● What is needed:
Only one stretch of the data below is wanted: the lines starting at the one with "Detect.blank hid (externalRank" and ending at the one with "team's core. -/", both included, given again exactly.

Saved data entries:
* * *

-- ==== Sys2Proof/Machine/Links.lean ====
section
/-! DEFINITION. Scheduled flows on the Amton ports (R34-R39, R261-R266, R337, R343, R346, R354): which slots an entry owns
and where its cursor stands in each, reading and sending, release and landing, frame markers, training and bank
switches. A slot is named by its pod cycle divided by 2. -/
namespace Sys2Proof.Machine

/-! ## Slots and cursors (R263, R264) -/

/-- Whether an entry owns the slots of an index (R264). -/
def FlowEntry.owns (e : FlowEntry) (idx : Nat) : Bool :=
  decide (e.sfirst ≤ idx ∧ idx < e.sfirst + e.scnt ∧ idx < 4096) && idx % 16 != 15

/-- Slot indices below x that are not 15 mod 16. -/
def flowSlots (x : Nat) : Nat := x - x / 16

/-- Slots that an entry owns at indices below x. -/
def FlowEntry.slotsBelow (e : FlowEntry) (x : Nat) : Nat :=
  flowSlots (min x (min 4096 (e.sfirst + e.scnt))) - flowSlots (min x e.sfirst)

/-- Slots of an entry, counted from its first link frame, that come before index i of frame f of a port p (R263). -/
def FlowEntry.slotsBefore (e : FlowEntry) (f i p : Nat) : Nat :=
  if f < e.firstf then 0
  else (f - e.firstf) * e.slotsBelow 4096 + e.slotsBelow i + (if e.port < p ∧ e.owns i then 1 else 0)

/-- The pod cycle from which an entry's frames count (R263, R266). -/
def Heat.flowBase (h : Heat) (e : FlowEntry) : Nat := if e.role = 0 then h.anchor else h.rxBase

/-- Whether the slot at a pod cycle lies in the frames of an entry. -/
def Heat.flowBegun (h : Heat) (e : FlowEntry) (c : Nat) : Bool := decide (h.flowBase e + 8192 * e.firstf ≤ c)

/-- THE CURSOR of an entry's slot at a pod cycle (R263, R264): 256 for every slot of the flow and role that came before. -/
def Heat.cursorAt (h : Heat) (e : FlowEntry) (c : Nat) : Nat :=
  let d := c - h.flowBase e
  256 * ((h.record.flows.filter fun x => x.flow == e.flow && x.role == e.role).foldl
    (fun n x => n + x.slotsBefore (d / 8192) (slotIdx c) e.port) 0)

/-- The first slot of an entry at or after a pod cycle, its frames counted from `base`. -/
def FlowEntry.slotFrom (e : FlowEntry) (base c : Nat) : Option Nat :=
  let k0 := (max c (base + 8192 * e.firstf) + 1) / 2
  ((List.range 4096).map fun i => k0 + i).find? fun k => e.owns (k % 4096)

/-- The first slot of a heat's entry at or after a pod cycle. -/
def Heat.nextSlot (h : Heat) (e : FlowEntry) (c : Nat) : Option Nat := e.slotFrom (h.flowBase e) c

/-- The first slot at or after a pod cycle in which a relay entry's flow arrives: its own slots, in every frame (R264, R265). -/
def Heat.nextRelayed (h : Heat) (e : FlowEntry) (c : Nat) : Option Nat := { e with firstf := 0 }.slotFrom h.rxBase c

/-- Whether a heat's entry is stopped in the slot at a pod cycle (R351, R352, R354): from its stop point, or from the stop
point of the heat's streams on its port's die, until the heat has resumed that far. -/
def Heat.flowStopped (h : Heat) (i c : Nat) : Bool :=
  match h.stops.find? (fun x => x.1 == .flow i) with
  | some (_, x) => if h.status = .restoring ∨ h.status = .running then decide (c < h.anchor + x) else true
  | none => match (h.record.flows[i]?).bind fun e => h.stopOn (dieOfPort e.port) with
    | some x => decide (h.anchor + x ≤ c)
    | none => false

/-- A fabric detection in a heat, by a port and a flow (R317, R319). -/
def flowBlame (hid port cause flow : Nat) : Detect :=
  { Detect.blank hid (externalRank port cause) cause 6 with info := flow }

/-- The detection of a breach that a flow entry's own access of its team's memory meets: CORE is that team's core. -/
def State.flowAccessBlame (s : State) (hid : Nat) (e : FlowEntry) (cause addr : Nat) : Detect :=
  { flowBlame hid e.port cause e.flow with core := ((s.team? ⟨hid, e.team⟩).map (·.core)).getD 0, addr := addr }

/-! ## Where a flow's bytes lie (R265, R266, R273) -/

/-- A place of 256 bytes: in the team's scratch, by its offset and the owner code tested; in global memory; or nowhere. -/
inductive FlowPlace where
  | scratch (o code : Nat)
  | global (va : Nat)
  | nowhere
deriving DecidableEq, Repr

/-- The `xfer` that an entry of DEST 2 serves (R273): the one whose shape record covers its flow, or, while a record is
still being read, that of its team. -/
def State.xferOf (s : State) (hid : Nat) (e : FlowEntry) : Option EngCmd :=
  let mine := s.cmds.filter fun c => c.hid == hid && !c.done && c.failed.isNone && !c.held && (match c.body with
    | .xfer .. => true
    | _ => false)
  match mine.find? (fun c => match c.shape with
    | some r => decide (r.flowbase ≤ e.flow ∧ e.flow < r.flowbase + r.nflow)
    | none => false) with
  | some c => some c
  | none => mine.find? fun c => c.shape.isNone && c.team == e.team

/-- A byte offset into a tensor entry. -/
def Tensor.placeAt (t : Tensor) (o code : Nat) : FlowPlace :=
  if t.loc then .global (wrapN 56 (t.base + o : Nat)) else .scratch (t.base + o) code

/-- Where an entry reads or writes at a cursor. -/
def State.flowPlace (s : State) (hid : Nat) (e : FlowEntry) (cursor : Nat) : FlowPlace :=
  if e.dest = 0 then .scratch (e.base + cursor) 4
  else if e.dest = 1 then .global (wrapN 56 (e.base + cursor : Nat))
  else match s.xferOf hid e with
    | some c => (match c.body with
      | .xfer src dst _ => if e.op = 2 then src.placeAt (e.base + cursor) 1
        else dst.placeAt ((if e.role = 3 then 256 * e.doff else e.base) + cursor) 4
      | _ => .nowhere)
    | none => .nowhere

/-- Whether 256 bytes of a team's scratch may be touched under an owner code now (R113): inside its allocation, owned and
open. -/
def State.landable (s : State) (t : Team) (o code : Nat) : Bool :=
  decide (o + 256 ≤ 4096 * t.scnt) && (s.ownerTest t.core (t.sbase + o / 4096) code).isNone &&
    (s.ownerTest t.core (t.sbase + (o + 255) / 4096) code).isNone

/-! ## Transmission (R264, R265, R354) -/

/-- The entry i of a heat. -/
def Heat.flow? (h : Heat) (i : Nat) : Option FlowEntry := h.record.flows[i]?

/-- Cycles by which the reading step of an entry comes before its slot (R265): where an `xfer` names the source, early enough
for global memory. -/
def FlowEntry.lead (e : FlowEntry) : Nat := if e.dest = 0 then 16 else 368

/-- An entry that sends, with the pod cycle from which its frames count: that of a heat, or of one that has completed (R264). -/
def State.sender? (s : State) (hid i : Nat) : Option (FlowEntry × Nat) :=
  match s.heat? hid with
  | some h => (h.flow? i).map fun e => (e, h.flowBase e)
  | none => (s.gone.find? fun g => g.hid == hid && g.entry == i).map fun g => (g.e, g.base)

/-- Put the next slot of a transmit or relay entry, from a pod cycle on, on the agenda. -/
def State.pushTransmit (s : State) (hid i : Nat) (e : FlowEntry) (base c : Nat) : State :=
  match e.slotFrom base c with
  | some k => s.push (max s.now (2 * k - e.lead)) 60 (.transmitRead hid i k false)
  | none => s

/-- Put bytes into a port's transmit buffer for the slot k; no bytes stand for a read that failed. -/
def State.putTx (s : State) (port k : Nat) (bs : List Byte) : State :=
  s.modPort port fun p => { p with txBuf := (2 * k, bs) :: p.txBuf }

/-- Read the bytes of a slot now, or see that they are read in time (R265, R273, R349): scratch 16 c before the slot, global
memory at its stack cycle. An uncorrectable word is the heat's fault, and the slot then carries an idle flit. -/
def State.transmitFrom (s : State) (h : Heat) (i : Nat) (e : FlowEntry) (k : Nat) (late : Bool) : State :=
  let cursor := h.cursorAt e (2 * k)
  let again : Bool := !late && decide (s.now + 16 < 2 * k)
  if e.role ≠ 0 ∨ !h.flowBegun e (2 * k) ∨ h.flowStopped i (2 * k) ∨ cursor ≥ e.len then s
  else match s.flowPlace h.hid e cursor, s.team? ⟨h.hid, e.team⟩ with
    | .global va, _ =>
      let lead := if dieOfPort e.port = dieOfStack (stackOf va) then 320 else 368
      s.push (max s.now (2 * k - lead)) 30 (.stackAccess (.flowRead h.hid i k))
    | .scratch o code, some t =>
      if again then s.push (2 * k - 16) 60 (.transmitRead h.hid i k true)
      else if !s.landable t o code then s.putTx e.port k []
      else
        let offs := (List.range 256).map (o + ·)
        let s := s.bytesCorrected t.core t.sbase offs
        if s.bytesLost t.core t.sbase offs then s.detect (s.flowAccessBlame h.hid e 0xF0 o)
        else s.putTx e.port k (s.readScratch t.core (4096 * t.sbase + o) 256)
    | _, _ => if again then s.push (2 * k - 16) 60 (.transmitRead h.hid i k true) else s

/-- TRANSMIT_READ (R264, R265): the slot's send and the entry's next slot follow, and the bytes of this one are read. -/
def execTransmitRead (s : State) : Host.Outcome State Fault Refusal :=
  match s.arg with
  | .transmitRead hid i k late =>
    match s.sender? hid i with
    | none => .next s
    | some (e, base) =>
      let s := if late then s
        else (s.pushSub (max s.now (2 * k)) 60 (16 + e.port) (.scheduledFlitSend hid i k)).pushTransmit hid i e base (2 * k + 2)
      .next (match s.heat? hid with
        | some h => s.transmitFrom h i e k late
        | none => s)
  | _ => .fault .noData

/-- A flow's read at its stack cycle (R265, R335). A breach is the heat's fault; the slot then carries an idle flit. -/
def State.flowRead (s : State) (hid i k : Nat) : State :=
  match s.heat? hid, (s.heat? hid).bind fun h => h.flow? i with
  | some h, some e =>
    match s.flowPlace hid e (h.cursorAt e (2 * k)) with
    | .global va =>
      let x := s.beatStack ⟨hid, e.team⟩ va false
      (match x.1 with
       | .inl b => x.2.detect (s.flowAccessBlame hid e b.1 b.2)
       | .inr pa => x.2.putTx e.port k (x.2.readHbm pa 256))
    | _ => s
  | _, _ => s

/-- The flit that a relay entry sends in the slot of a cursor (R265): the one of that number released on its RPORT at least 2 c
ago, which the relay then no longer holds. -/
def State.relayed (s : State) (hid : Nat) (e : FlowEntry) (cursor : Nat) : Flit × State :=
  match (s.port e.rport).relay.find? fun r =>
      r.hid == hid && r.flow == e.flow && r.n == cursor / 256 && decide (r.at_ + 2 ≤ s.now) with
  | some r => (.bytes r.bytes, s.modPort e.rport fun p => { p with relay := p.relay.filter (· ≠ r) })
  | none => (.idle, s)

/-- What a slot of a transmit or relay entry sends now, and its heat and ports after it (R264, R265, R343, R354). -/
def State.flitNow (s : State) (h : Heat) (i : Nat) (e : FlowEntry) (k : Nat) : Flit × State :=
  let cursor := h.cursorAt e s.now
  if h.flowStopped i s.now then (.halt, s)
  else if !h.flowBegun e s.now ∨ cursor ≥ e.len then (.idle, s)
  else
    let s := s.modHeat h.hid fun h => { h with cursors := Store.set 0 h.cursors (4 * e.flow + e.role) (cursor + 256) }
    if e.role = 2 then s.relayed h.hid e cursor
    else match (s.port e.port).txBuf.find? (fun b => b.1 == 2 * k) with
      | some (_, []) => (.idle, s.detect (flowBlame h.hid e.port 0x8A e.flow))
      | some (_, bs) => (.bytes bs, s)
      | none => (.idle, s)

/-- SCHEDULED_FLIT_SEND (R35, R264, R265): a slot that the active transmit bank gives to the entry's flow sends, and carries an
idle flit once its heat has completed. -/
def execScheduledFlitSend (s : State) : Host.Outcome State Fault Refusal :=
  match s.arg with
  | .scheduledFlitSend hid i k =>
    match s.sender? hid i with
    | none => .next s
    | some (e, _) =>
      let p := s.port e.port
      if !p.trained ∨ slotFlow p.txTable p.txAct (slotIdx s.now) ≠ some e.flow then .next s
      else
        let x : Flit × State := match s.heat? hid with
          | some h => s.flitNow h i e k
          | none => (.idle, s)
        let t := match x.1 with
          | .bytes _ => x.2.tick 7 e.port 1
          | _ => x.2
        .next (t.modPort e.port fun p =>
          { p with sent := some (s.now, x.1), txBuf := p.txBuf.filter fun b => decide (s.now < b.1) })
  | _ => .fault .noData

/-- The entries of a heat, with their numbers. -/
def Heat.flowList (h : Heat) : List (Nat × FlowEntry) := (List.range h.record.flows.length).zip h.record.flows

* * *

● Written solution:
  { Detect.blank hid (externalRank port cause) cause 6 with info := flow }

/-- The detection of a breach that a flow entry's own access of its team's memory meets: CORE is that team's core. -/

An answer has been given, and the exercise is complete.